SUPPLIED DATA:
· · · · · · ·
/-! ## Write Queue -/

theorem room_iff {q : WriteQueue} :
    q.room = true ↔ q.entries.length < 8 ∧ ∀ e ∈ q.entries, e.pn ≠ q.nextPn := by
  unfold WriteQueue.room
  rw [Bool.and_eq_true, decide_eq_true_iff, List.all_eq_true]
  simp [Config.queuePlaces]

theorem pnAfter_ne_zero (pn : PN) : pnAfter pn ≠ 0 := by
  unfold pnAfter
  split
  · decide
  · next h =>
    intro e
    exact h (by bv_omega)

theorem find_some {q : WriteQueue} {pn : PN} {e : WriteEntry} (h : q.find pn = some e) :
    .write e ∈ q.entries ∧ e.pn = pn := by
  obtain ⟨x, hx, hf⟩ := List.exists_of_findSome?_eq_some h
  cases x with
  | write y =>
    simp only at hf
    split at hf
    · next hy => cases hf; exact ⟨hx, hy⟩
    · cases hf
  | fence f => cases hf

@[simp] theorem update_nextPn (q : WriteQueue) (pn : PN) (f : WriteEntry → WriteEntry) :
    (q.update pn f).nextPn = q.nextPn := rfl

@[simp] theorem update_lastFenceRetired (q : WriteQueue) (pn : PN) (f : WriteEntry → WriteEntry) :
    (q.update pn f).lastFenceRetired = q.lastFenceRetired := rfl

/-- Changing an entry keeps every entry's name and target. -/
theorem update_requests (q : WriteQueue) (pn : PN) {f : WriteEntry → WriteEntry}
    (hp : ∀ e, (f e).pn = e.pn) (ht : ∀ e, (f e).target = e.target) :
    (q.update pn f).entries.map entryRequest = q.entries.map entryRequest := by
  simp only [WriteQueue.update, List.map_map]
  apply List.map_congr_left
  intro x _
  cases x with
  | write e => simp only [Function.comp]; split <;> simp [entryRequest, hp, ht]
  | fence f => rfl

theorem update_pns (q : WriteQueue) (pn : PN) {f : WriteEntry → WriteEntry}
    (hp : ∀ e, (f e).pn = e.pn) :
    (q.update pn f).entries.map (·.pn) = q.entries.map (·.pn) := by
  simp only [WriteQueue.update, List.map_map]
  apply List.map_congr_left
  intro x _
  cases x with
  | write e => simp only [Function.comp]; split <;> simp [QueueEntry.pn, hp]
  | fence f => rfl

/-- The posting numbers of a target's write entries, read off the entries. -/
theorem pnsOf_eq (q : WriteQueue) (t : Target) : q.pnsOf t = q.entries.filterMap fun
    | .write e => if e.target = t then some e.pn else none
    | .fence _ => none := by
  unfold WriteQueue.pnsOf
  induction q.entries with
  | nil => rfl
  | cons x xs ih =>
    cases x with
    | write e => by_cases h : e.target = t <;> simp_all [QueueEntry.isWriteOf, QueueEntry.pn]
    | fence f => simp_all [QueueEntry.isWriteOf]

/-- What a departure from the queue leaves of the HIF. -/
theorem queueDeparture_eq (h : HostInterface) : h.queueDeparture = { h with recheckDue :=
    h.recheckDue || (match h.held with | some (.write _) => true | _ => false) } := by
  unfold HostInterface.queueDeparture
  split
  · next w hw => simp [hw]
  · next hn =>
    obtain ⟨held, timer, due, stretched, replies⟩ := h
    cases held with
    | none => simp
    | some a => cases a with
      | write w => exact absurd rfl (hn w)
      | read r => simp

/-! ## Bridge -/

/-- The drain condition of R146. -/
theorem drained_iff {s : State} : s.drained = true ↔ s.wq.entries = [] ∧ s.heldRead? = none
    ∧ s.dbe.access = none ∧ ∀ k : SlotNo, s.fs[k].state.holdsRequest = false := by
  simp only [State.drained, Bool.and_eq_true, List.isEmpty_iff, List.all_eq_true,
    Option.isNone_iff_eq_none]
  constructor
  · rintro ⟨⟨⟨h1, h2⟩, h3⟩, h4⟩
    exact ⟨h1, h3, h4, fun k => by simpa using h2 s.fs[k] (by simp)⟩
  · rintro ⟨h1, h3, h4, h2⟩
    refine ⟨⟨⟨h1, fun x hx => ?_⟩, h3⟩, h4⟩
    obtain ⟨i, hi, rfl⟩ := Vector.mem_iff_getElem.1 (by simpa using hx : x ∈ s.fs)
    simpa using h2 ⟨i, hi⟩
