-- ==== Sys2Proof/Tests/Slice0.lean ====
section
/-! SUPPORT. Small tests of the model, each expected value read from the manual, and for every
statement of the certificates a state and operands that meet its hypotheses, clause by clause. -/

open Sys2Proof Sys2Proof.Machine

namespace Sys2Proof.Tests

/-! ## Well-formedness: an ill-formed term for each check -/

theorem test_word_cycle_is_no_register_bus_error :
    (Instr.registerWindowBusError true 0x08 .word).wellFormed = false := by decide

theorem test_discarded_write_is_at_no_written_register :
    (Instr.registerWrite 0x08 0).wellFormed = false
      ∧ (Instr.registerWrite 0xF4 0).wellFormed = false
      ∧ (Instr.registerWrite 0x04 0).wellFormed = true := by decide

theorem test_unknown_command_names_none :
    (Instr.unknownCommand 0x01).wellFormed = false ∧ (Instr.unknownCommand 0x09).wellFormed = false
      ∧ (Instr.unknownCommand 0x0A).wellFormed = true := by decide

theorem test_ready_sample_within_the_longest_timeout :
    (Instr.readySampledHigh 4033 0).wellFormed = false
      ∧ (Instr.readySampledHigh 4032 0).wellFormed = true := by decide

/-! ## From host cycles to commands -/

/-- Section 12.5: the Window, Timing and Command writes that program target 5. -/
theorem test_programming_target_five :
    commandOfHostCycle false true 0x00D0 0xF 0x00805000 = some (.window 5 0x00805000)
      ∧ commandOfHostCycle false true 0x00D4 0xF 0x08000141 = some (.timing 5 0x08000141)
      ∧ commandOfHostCycle false true 0x000C 0xF 0x00000501 = some (.enable 5) := by decide

/-- R159: a halfword on any two lanes; three enables give no size. -/
theorem test_cycle_size_by_enables :
    cycleSize 0b0101 = .half ∧ cycleSize 0b1000 = .byte ∧ cycleSize 0b1110 = .unsized
      ∧ cycleSize 0b0000 = .unsized := by decide

/-- The table gives its rows no bits, so no word spells a command and none is put in front. -/
theorem test_no_table_word_spells_a_command :
    decodeTableWord 32 0x501 = none ∧ State.reset.withFetchWord 32 0x501 = State.reset := by decide

/-! ## Small states -/

/-- What holds of the state a command leaves. -/
def after (c : Instr) (s : State) (p : State → Bool) : Bool :=
  match exec c s with
  | .next t => p t
  | .fault _ | .refused _ => false

/-- A half-wide target with every option on: window 1000H to 1FFFH, recovery 8 DP, timeout 64 DP. -/
def displayConfig : TargetConfig :=
  { TargetConfig.powerOn with
    base := 0x1000, size := .s4K, width := .half, coalesce := true, readySense := true
    recovery := 2, timeout := 1, attentionMode := .both, attentionOrdering := true }

/-- Target 0 as after power-on, and target 1 as `displayConfig`; both Open. The read-turnaround timer
runs, so that no grant is due. -/
def base : State :=
  { State.reset with
    dbe := { State.reset.dbe with turnaround := some 1 }
    targets := (State.reset.targets.set 0 ⟨.powerOn, .powerOn, .opened⟩).set 1
      ⟨displayConfig, displayConfig, .opened⟩ }

/-- The same with another admission state of target 1. -/
def withAdmission (a : Admission) (s : State) : State :=
  { s with targets := s.targets.set 1 { s.targets[1] with admission := a } }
· · · · · · ·
DIRECTIONS FOR THIS TASK: Reproduce only what lies between the start of the listing above and the end of the line containing "theorem pnAfter_ne_zero (pn", keeping every line exact.

RESPONSE:
/-! ## Write Queue -/

theorem room_iff {q : WriteQueue} :
    q.room = true ↔ q.entries.length < 8 ∧ ∀ e ∈ q.entries, e.pn ≠ q.nextPn := by
  unfold WriteQueue.room
  rw [Bool.and_eq_true, decide_eq_true_iff, List.all_eq_true]
  simp [Config.queuePlaces]

theorem pnAfter_ne_zero (pn : PN) : pnAfter pn ≠ 0 := by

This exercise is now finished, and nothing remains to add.